▶ TASK TO COMPLETE
Beneath this instruction is a listing; print exactly the lines in it starting at the line that contains "(z + s.x)).trans ?_" and going through the line that contains "simp only [hpulled, statusByte_eq_pack, flagsFrom_pack]".
..............................
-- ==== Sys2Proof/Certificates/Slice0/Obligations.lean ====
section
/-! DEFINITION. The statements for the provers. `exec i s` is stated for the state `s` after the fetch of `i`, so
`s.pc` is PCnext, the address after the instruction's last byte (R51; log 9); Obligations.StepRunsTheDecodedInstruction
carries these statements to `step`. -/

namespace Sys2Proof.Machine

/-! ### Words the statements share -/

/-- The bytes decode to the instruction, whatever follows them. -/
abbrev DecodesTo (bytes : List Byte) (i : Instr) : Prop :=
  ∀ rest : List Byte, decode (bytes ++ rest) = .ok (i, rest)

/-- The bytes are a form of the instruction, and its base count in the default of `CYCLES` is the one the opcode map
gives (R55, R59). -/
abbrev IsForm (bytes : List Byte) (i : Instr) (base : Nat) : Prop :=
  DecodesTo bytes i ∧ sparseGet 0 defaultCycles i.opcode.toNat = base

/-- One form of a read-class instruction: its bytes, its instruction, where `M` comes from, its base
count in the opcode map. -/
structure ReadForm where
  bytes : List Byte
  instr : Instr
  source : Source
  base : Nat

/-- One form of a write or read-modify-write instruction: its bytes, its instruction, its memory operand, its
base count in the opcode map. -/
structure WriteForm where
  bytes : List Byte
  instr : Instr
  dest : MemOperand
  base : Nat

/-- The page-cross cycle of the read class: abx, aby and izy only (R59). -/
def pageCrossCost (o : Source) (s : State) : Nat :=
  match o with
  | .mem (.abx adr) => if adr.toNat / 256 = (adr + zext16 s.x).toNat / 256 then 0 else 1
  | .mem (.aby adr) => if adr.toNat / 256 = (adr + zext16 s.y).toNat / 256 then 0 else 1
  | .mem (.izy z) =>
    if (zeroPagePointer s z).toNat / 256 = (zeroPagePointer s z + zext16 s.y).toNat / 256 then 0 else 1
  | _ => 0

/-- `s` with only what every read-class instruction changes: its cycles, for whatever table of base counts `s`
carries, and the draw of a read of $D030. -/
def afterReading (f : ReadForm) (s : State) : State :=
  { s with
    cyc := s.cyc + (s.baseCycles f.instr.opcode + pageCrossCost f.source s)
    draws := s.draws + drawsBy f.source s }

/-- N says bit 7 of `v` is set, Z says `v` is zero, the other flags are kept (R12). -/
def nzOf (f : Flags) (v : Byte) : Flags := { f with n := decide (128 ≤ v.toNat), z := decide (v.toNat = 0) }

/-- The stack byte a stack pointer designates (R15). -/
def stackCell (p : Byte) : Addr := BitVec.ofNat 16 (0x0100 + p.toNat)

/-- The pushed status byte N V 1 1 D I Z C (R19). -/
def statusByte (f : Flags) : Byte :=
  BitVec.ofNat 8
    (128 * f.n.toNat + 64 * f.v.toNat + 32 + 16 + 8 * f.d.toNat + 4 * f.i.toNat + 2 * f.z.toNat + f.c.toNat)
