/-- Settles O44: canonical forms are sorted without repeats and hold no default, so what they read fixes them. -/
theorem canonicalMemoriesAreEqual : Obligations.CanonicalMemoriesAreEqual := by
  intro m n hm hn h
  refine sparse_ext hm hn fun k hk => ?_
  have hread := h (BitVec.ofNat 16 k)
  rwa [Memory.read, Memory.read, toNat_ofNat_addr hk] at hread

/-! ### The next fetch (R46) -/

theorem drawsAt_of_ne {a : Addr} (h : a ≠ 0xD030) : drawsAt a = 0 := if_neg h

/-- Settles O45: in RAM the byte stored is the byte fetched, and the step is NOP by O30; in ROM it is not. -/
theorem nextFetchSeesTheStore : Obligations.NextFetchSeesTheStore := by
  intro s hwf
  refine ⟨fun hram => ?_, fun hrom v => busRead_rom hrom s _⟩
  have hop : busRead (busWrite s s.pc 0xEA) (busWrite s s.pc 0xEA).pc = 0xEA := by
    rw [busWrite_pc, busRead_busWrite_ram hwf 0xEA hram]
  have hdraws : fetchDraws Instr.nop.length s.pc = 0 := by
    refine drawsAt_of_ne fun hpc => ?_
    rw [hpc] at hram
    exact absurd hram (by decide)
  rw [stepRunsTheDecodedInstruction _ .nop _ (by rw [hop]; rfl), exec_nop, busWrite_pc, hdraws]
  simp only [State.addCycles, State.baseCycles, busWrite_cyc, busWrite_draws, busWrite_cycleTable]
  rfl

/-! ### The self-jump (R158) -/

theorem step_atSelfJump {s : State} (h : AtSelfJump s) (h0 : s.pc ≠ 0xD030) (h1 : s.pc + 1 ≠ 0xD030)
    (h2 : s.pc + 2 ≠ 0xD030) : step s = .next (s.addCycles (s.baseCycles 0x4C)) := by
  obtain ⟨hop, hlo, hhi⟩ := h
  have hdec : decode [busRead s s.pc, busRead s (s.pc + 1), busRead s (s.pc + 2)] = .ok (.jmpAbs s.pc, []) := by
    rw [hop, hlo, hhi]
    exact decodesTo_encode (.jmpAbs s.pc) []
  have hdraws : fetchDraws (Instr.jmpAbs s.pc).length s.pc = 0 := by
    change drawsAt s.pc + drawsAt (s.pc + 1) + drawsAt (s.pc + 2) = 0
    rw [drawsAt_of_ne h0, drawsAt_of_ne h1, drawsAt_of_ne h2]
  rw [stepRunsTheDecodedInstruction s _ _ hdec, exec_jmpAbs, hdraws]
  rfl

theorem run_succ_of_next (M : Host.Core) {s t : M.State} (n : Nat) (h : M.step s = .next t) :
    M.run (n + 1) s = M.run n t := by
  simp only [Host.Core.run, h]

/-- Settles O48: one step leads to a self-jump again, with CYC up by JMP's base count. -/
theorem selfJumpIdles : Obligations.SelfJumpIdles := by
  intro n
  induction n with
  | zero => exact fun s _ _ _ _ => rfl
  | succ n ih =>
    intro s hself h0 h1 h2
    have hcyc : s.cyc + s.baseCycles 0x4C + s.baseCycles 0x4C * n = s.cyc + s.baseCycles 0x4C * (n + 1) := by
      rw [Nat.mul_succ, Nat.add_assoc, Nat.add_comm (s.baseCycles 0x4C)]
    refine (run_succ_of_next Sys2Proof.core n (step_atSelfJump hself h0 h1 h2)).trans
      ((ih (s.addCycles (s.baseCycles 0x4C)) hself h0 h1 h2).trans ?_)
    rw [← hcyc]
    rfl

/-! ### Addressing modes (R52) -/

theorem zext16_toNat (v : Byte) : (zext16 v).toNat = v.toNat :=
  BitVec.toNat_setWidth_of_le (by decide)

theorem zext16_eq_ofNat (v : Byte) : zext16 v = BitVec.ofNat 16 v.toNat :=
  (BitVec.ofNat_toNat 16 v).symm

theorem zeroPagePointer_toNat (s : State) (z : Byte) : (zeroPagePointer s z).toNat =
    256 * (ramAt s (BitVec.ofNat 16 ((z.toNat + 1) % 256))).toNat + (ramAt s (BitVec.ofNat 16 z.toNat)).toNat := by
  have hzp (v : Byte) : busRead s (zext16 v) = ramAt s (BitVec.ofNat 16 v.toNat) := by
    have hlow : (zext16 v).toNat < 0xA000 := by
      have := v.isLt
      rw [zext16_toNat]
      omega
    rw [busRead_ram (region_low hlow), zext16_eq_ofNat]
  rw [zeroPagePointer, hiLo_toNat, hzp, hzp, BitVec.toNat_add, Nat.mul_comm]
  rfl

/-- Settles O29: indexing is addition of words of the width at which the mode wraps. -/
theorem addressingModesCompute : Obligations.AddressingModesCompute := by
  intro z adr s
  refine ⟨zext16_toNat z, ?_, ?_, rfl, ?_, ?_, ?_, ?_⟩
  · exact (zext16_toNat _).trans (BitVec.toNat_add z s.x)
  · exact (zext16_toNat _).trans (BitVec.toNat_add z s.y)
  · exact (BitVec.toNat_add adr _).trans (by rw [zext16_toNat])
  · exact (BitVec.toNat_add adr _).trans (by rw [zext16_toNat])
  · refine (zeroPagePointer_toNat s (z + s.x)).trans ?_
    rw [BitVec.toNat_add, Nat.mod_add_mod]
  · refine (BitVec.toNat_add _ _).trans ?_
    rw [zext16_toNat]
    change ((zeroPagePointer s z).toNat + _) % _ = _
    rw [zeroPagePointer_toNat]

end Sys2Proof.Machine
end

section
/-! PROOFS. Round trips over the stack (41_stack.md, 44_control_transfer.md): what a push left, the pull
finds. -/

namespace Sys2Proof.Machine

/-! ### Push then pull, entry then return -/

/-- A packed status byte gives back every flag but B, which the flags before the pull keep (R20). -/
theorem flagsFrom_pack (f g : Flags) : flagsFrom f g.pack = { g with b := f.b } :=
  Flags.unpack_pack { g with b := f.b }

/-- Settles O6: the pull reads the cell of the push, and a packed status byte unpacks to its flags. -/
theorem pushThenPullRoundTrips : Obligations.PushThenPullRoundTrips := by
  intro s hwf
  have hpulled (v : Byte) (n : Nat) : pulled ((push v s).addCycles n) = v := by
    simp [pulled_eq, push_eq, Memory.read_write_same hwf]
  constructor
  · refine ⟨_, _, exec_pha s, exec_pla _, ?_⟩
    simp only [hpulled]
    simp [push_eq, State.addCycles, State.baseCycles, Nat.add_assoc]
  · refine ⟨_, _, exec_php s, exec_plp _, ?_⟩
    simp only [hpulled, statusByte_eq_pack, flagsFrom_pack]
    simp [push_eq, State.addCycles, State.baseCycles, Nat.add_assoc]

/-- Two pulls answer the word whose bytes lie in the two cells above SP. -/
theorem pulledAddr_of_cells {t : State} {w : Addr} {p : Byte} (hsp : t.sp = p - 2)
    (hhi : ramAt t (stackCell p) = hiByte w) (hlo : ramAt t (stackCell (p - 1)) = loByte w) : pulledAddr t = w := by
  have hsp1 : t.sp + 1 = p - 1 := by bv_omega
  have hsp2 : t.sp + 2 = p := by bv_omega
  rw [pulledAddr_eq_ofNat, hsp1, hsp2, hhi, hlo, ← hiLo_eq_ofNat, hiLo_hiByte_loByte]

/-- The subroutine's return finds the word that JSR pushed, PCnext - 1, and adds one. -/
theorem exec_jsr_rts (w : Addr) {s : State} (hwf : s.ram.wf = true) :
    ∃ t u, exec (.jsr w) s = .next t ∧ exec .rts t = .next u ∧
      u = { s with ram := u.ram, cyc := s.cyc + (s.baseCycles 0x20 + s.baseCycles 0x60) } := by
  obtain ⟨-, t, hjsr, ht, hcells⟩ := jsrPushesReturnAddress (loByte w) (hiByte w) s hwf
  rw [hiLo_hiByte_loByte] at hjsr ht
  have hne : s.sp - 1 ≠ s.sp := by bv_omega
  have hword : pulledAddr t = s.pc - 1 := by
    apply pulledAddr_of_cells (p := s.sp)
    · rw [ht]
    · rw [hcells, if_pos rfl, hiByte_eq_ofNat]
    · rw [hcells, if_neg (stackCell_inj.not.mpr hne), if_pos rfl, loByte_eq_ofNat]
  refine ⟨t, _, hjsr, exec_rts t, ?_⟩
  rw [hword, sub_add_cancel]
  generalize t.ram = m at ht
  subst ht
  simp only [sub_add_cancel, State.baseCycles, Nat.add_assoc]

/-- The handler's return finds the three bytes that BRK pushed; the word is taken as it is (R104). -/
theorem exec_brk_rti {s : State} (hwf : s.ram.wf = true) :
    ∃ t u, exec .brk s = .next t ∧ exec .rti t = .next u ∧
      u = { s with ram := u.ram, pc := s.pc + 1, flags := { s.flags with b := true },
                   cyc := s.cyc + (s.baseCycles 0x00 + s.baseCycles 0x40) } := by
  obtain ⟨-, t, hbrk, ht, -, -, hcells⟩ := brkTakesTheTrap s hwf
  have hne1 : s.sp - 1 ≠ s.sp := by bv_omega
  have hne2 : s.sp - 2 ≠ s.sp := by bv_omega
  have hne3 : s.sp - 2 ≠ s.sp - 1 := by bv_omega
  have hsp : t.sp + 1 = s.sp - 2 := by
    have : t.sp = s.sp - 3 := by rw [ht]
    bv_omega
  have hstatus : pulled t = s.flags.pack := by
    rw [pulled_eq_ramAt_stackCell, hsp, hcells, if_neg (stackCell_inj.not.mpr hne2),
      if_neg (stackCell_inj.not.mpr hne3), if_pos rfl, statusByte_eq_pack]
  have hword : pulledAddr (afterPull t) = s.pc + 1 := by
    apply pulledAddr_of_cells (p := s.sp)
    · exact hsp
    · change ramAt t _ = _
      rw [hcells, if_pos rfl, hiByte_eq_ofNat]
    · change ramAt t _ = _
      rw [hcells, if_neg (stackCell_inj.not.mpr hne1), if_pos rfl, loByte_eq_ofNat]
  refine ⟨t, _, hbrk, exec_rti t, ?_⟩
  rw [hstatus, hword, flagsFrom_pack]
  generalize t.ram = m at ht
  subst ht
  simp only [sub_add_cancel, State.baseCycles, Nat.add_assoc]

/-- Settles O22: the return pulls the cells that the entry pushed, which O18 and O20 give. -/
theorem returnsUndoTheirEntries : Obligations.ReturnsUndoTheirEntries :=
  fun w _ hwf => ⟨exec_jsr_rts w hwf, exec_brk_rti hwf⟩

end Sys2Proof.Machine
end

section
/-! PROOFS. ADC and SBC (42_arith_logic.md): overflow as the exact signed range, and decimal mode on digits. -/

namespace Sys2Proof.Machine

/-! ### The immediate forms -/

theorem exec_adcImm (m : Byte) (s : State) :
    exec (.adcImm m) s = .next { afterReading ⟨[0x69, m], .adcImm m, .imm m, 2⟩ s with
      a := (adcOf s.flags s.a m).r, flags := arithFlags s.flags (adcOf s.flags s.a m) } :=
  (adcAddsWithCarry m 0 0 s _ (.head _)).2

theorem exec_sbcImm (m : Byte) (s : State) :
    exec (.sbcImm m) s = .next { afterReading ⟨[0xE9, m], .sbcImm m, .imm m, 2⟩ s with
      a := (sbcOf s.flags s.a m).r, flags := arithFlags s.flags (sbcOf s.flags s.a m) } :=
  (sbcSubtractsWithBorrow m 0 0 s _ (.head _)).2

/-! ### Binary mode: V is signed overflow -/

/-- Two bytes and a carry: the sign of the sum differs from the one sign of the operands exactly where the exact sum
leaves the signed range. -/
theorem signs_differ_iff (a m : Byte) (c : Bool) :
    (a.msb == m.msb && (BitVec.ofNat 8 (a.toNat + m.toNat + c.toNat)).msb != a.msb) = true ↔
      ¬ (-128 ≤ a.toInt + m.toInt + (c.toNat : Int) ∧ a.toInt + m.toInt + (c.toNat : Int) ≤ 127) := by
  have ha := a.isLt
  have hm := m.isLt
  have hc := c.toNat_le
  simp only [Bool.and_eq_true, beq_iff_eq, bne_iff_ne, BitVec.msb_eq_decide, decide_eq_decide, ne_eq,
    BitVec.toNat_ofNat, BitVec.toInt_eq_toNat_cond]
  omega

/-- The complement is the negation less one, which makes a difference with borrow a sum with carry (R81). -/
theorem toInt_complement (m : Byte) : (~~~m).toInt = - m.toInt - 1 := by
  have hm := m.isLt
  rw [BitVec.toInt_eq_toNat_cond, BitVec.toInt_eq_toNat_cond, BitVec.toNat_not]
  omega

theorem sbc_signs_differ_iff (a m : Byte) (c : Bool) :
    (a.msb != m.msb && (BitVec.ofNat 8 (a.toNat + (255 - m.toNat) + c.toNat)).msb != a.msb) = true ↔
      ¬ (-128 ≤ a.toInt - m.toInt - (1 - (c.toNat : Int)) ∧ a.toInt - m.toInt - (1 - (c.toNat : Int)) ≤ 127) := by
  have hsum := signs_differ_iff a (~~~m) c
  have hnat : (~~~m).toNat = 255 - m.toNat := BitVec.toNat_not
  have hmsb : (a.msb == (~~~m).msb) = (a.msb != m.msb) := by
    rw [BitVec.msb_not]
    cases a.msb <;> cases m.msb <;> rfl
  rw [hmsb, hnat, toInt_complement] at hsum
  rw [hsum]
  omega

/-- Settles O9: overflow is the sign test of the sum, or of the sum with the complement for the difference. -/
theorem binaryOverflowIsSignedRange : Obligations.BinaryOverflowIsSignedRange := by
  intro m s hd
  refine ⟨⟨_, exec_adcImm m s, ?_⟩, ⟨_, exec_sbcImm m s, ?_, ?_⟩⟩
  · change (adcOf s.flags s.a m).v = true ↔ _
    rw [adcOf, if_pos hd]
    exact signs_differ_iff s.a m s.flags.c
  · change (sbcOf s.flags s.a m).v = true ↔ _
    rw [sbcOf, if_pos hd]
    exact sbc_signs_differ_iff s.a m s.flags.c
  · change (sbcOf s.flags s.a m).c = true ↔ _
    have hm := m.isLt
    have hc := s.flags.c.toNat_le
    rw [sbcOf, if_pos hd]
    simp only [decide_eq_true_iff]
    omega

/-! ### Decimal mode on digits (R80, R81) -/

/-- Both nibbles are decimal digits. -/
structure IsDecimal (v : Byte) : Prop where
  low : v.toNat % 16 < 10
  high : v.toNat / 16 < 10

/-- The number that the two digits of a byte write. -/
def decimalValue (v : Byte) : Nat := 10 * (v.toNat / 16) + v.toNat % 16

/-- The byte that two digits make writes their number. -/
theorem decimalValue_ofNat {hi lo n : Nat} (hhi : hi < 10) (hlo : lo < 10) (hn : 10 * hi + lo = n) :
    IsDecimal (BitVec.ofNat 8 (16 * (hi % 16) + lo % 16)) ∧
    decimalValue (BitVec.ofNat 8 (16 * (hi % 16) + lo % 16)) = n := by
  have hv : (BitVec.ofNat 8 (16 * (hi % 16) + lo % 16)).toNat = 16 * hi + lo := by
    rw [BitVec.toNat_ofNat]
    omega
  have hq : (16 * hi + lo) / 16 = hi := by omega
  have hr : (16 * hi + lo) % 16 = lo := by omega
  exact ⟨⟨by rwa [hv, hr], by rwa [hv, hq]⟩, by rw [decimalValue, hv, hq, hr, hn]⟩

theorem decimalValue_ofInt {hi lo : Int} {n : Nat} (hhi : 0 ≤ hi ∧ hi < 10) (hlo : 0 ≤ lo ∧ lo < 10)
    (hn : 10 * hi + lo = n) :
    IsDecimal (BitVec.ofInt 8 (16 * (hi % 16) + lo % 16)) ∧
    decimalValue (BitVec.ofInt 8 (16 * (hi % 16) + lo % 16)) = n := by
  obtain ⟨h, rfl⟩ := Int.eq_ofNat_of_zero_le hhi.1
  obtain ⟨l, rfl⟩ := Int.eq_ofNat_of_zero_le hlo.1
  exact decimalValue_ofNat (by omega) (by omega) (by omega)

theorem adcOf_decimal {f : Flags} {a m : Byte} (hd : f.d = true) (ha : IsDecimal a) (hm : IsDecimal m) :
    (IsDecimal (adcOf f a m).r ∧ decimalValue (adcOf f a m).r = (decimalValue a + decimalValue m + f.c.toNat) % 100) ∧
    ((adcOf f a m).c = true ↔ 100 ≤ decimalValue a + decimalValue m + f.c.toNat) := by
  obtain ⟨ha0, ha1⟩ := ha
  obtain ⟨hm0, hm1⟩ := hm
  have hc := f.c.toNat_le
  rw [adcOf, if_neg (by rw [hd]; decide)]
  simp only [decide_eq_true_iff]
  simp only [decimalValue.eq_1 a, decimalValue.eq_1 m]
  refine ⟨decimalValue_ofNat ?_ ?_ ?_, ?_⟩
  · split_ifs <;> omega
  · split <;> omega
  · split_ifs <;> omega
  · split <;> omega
..............................
▶ RESPONSE TO THIS TASK
  · refine (zeroPagePointer_toNat s (z + s.x)).trans ?_
    rw [BitVec.toNat_add, Nat.mod_add_mod]
  · refine (BitVec.toNat_add _ _).trans ?_
    rw [zext16_toNat]
    change ((zeroPagePointer s z).toNat + _) % _ = _
    rw [zeroPagePointer_toNat]

end Sys2Proof.Machine
end

section
/-! PROOFS. Round trips over the stack (41_stack.md, 44_control_transfer.md): what a push left, the pull
finds. -/

namespace Sys2Proof.Machine

/-! ### Push then pull, entry then return -/

/-- A packed status byte gives back every flag but B, which the flags before the pull keep (R20). -/
theorem flagsFrom_pack (f g : Flags) : flagsFrom f g.pack = { g with b := f.b } :=
  Flags.unpack_pack { g with b := f.b }

/-- Settles O6: the pull reads the cell of the push, and a packed status byte unpacks to its flags. -/
theorem pushThenPullRoundTrips : Obligations.PushThenPullRoundTrips := by
  intro s hwf
  have hpulled (v : Byte) (n : Nat) : pulled ((push v s).addCycles n) = v := by
    simp [pulled_eq, push_eq, Memory.read_write_same hwf]
  constructor
  · refine ⟨_, _, exec_pha s, exec_pla _, ?_⟩
    simp only [hpulled]
    simp [push_eq, State.addCycles, State.baseCycles, Nat.add_assoc]
  · refine ⟨_, _, exec_php s, exec_plp _, ?_⟩
    simp only [hpulled, statusByte_eq_pack, flagsFrom_pack]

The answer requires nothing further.